Sakhi for South Asian Women was proud to be present at the Pakistan Day Parade held on August 1, 2010. Our goal in attending the Pakistani Day Parade this year and in years past has been to raise awareness about free services offered by community-based organizations like Sakhi that help strengthen the South Asian community. We also celebrate our heritage alongside the Pakistani members of our community. Unfortunately, each year our attendance at this event seems to be marked by needless controversy.
This year, we were not able to secure official permission to march because we could not afford the $1000 fee required by the Pakistan Day Parade Committee (PDPC), despite the fact that we provide free services to the community. Sakhi volunteers, instead, walked along the parade route on the sidewalks as unofficial participants. We distributed information to the Pakistani community in attendance about services available if women find themselves facing violence in their homes. Having language capacity in major South Asian languages like Hindi, Bengali, Urdu, and Punjabi, we can help overcome the language barriers that can prevent immigrant populations from accessing the rights and opportunities available to them in this country.
The PDPC forces disproportionate fees on non-profit, community-based organizations to march. They seem oblivious to the larger need to advance the status of the entire Pakistani community in New York. Official attendees of the Pakistan Day Parade are dominated by commercial interests. Floats and stalls for businesses, television stations, and telecommunications companies are welcomed. Community organization presence was non-existent. The response to Sakhi’s unofficial presence by the parade-goers themselves – the vibrant and growing Pakistani-American community – was that of friendly appreciation of our work. Community members not only took Sakhi’s information, but also gave us a thumbs-up, congratulated us for our work and even shared their own experiences in this country. In short, the crowd gave us support for tirelessly working for 21 years to end violence in our own communities.
Community-Based Organizations (CBOs) play a central role in establishing the well-being of immigrant populations in the United States. CBOs such as Sakhi, Turning Point, SAYA, and SALGA all have varying missions but we each work towards the advancement of our communities. Despite our work however, the South Asian community, including the Pakistani community remains an underserved population in need. It is also one of the most scrutinized communities in the United States in the context of 9-11. Collectively, we are all working to fill the gap in services for our communities while at the same time presenting our expertise about our communities’ needs to the institutions of power that govern our lives in New York and the country.

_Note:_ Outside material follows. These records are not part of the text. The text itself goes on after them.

-- ==== Sys2Proof/Laws/Arith.lean ====
section
/-! SUPPORT. Small laws of the arithmetic of 40_arithmetic.md. -/

namespace Sys2Proof.Machine

theorem canon_of_lt {n : Nat} (h : n < 65536) : canon n = n := by
  unfold canon
  split <;> omega

/-- A canonical value may be taken early. -/
theorem canon_canon_add (x y : Nat) : canon (canon x + y) = canon (x + y) := by
  unfold canon
  split <;> split <;> (try split) <;> omega

/-- One pass of the reducer keeps the canonical value. -/
theorem canon_pass (n : Nat) : canon (n % 2 ^ 16 + n / 2 ^ 16) = canon n := by
  unfold canon
  split <;> split <;> omega

/-- Two bytes of a stream that is aligned are one word. -/
theorem csum_cons_cons (a b : Byte) (bs : List Byte) (i : Half) :
    csum (a :: b :: bs) i = csum bs (ocadd i (word a b)) := rfl

@[simp] theorem csum_nil (i : Half) : csum [] i = i := rfl

theorem wordSum_cons_cons (a b : Byte) (bs : List Byte) :
    wordSum (a :: b :: bs) = a.toNat * 256 + b.toNat + wordSum bs := rfl

/-- Word sums add when the first piece is even. -/
theorem wordSum_append : ∀ (a b : List Byte), a.length % 2 = 0 →
    wordSum (a ++ b) = wordSum a + wordSum b
  | [], b, _ => by simp [wordSum]
  | [_], _, h => by simp at h
  | x :: y :: a, b, h => by
    have ih := wordSum_append a b (by simp only [List.length_cons] at h; omega)
    simp only [List.cons_append, wordSum_cons_cons, ih]
    omega

theorem wordBytes_length (w : Word) : (wordBytes w).length = 4 := rfl

/-- A 32-bit value contributes its two halves. -/
theorem wordSum_wordBytes (w : Word) :
    wordSum (wordBytes w) = w.toNat / 2 ^ 16 + w.toNat % 2 ^ 16 := by
  have := w.isLt
  simp only [wordBytes, wordSum, BitVec.extractLsb'_toNat, Nat.shiftRight_eq_div_pow]
  omega

end Sys2Proof.Machine
end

At Sakhi our pool of staff, board members, interns, and volunteers, and the women we serve includes a strong mix of Pakistanis. We feel the pain alongside Pakistani and Muslim communities as they receive unfair criticism, scrutiny, and persecution in the wake of terrorist attacks by extremists. Pakistanis are a vibrant and growing community here in New York. We celebrate the diverse heritage of the Pakistani people in the United States.
No matter what the reasons behind the PDPC’s decision to exclude community-based organizations from marching, the end result is detrimental to us all. The Pakistan Day Parade is a once-a-year unmatched gathering of Pakistani families that allows for important messaging to the community. Requiring payment from community-based organizations simply to march and share information overlooks the fact that non-profits use their limited resources to provide free services and support to our communities — and not to generate profits. We inform women about their rights in this country. We help them to find safety. We employ many in the South Asian community. We offer internships and volunteer opportunities for our young people, preparing them for the real world job market. We hope that the PDPC in the future will rejoice with us in the accomplishments we have worked toward for the past 21 years and recognize that together, can empower the South Asian community as a whole.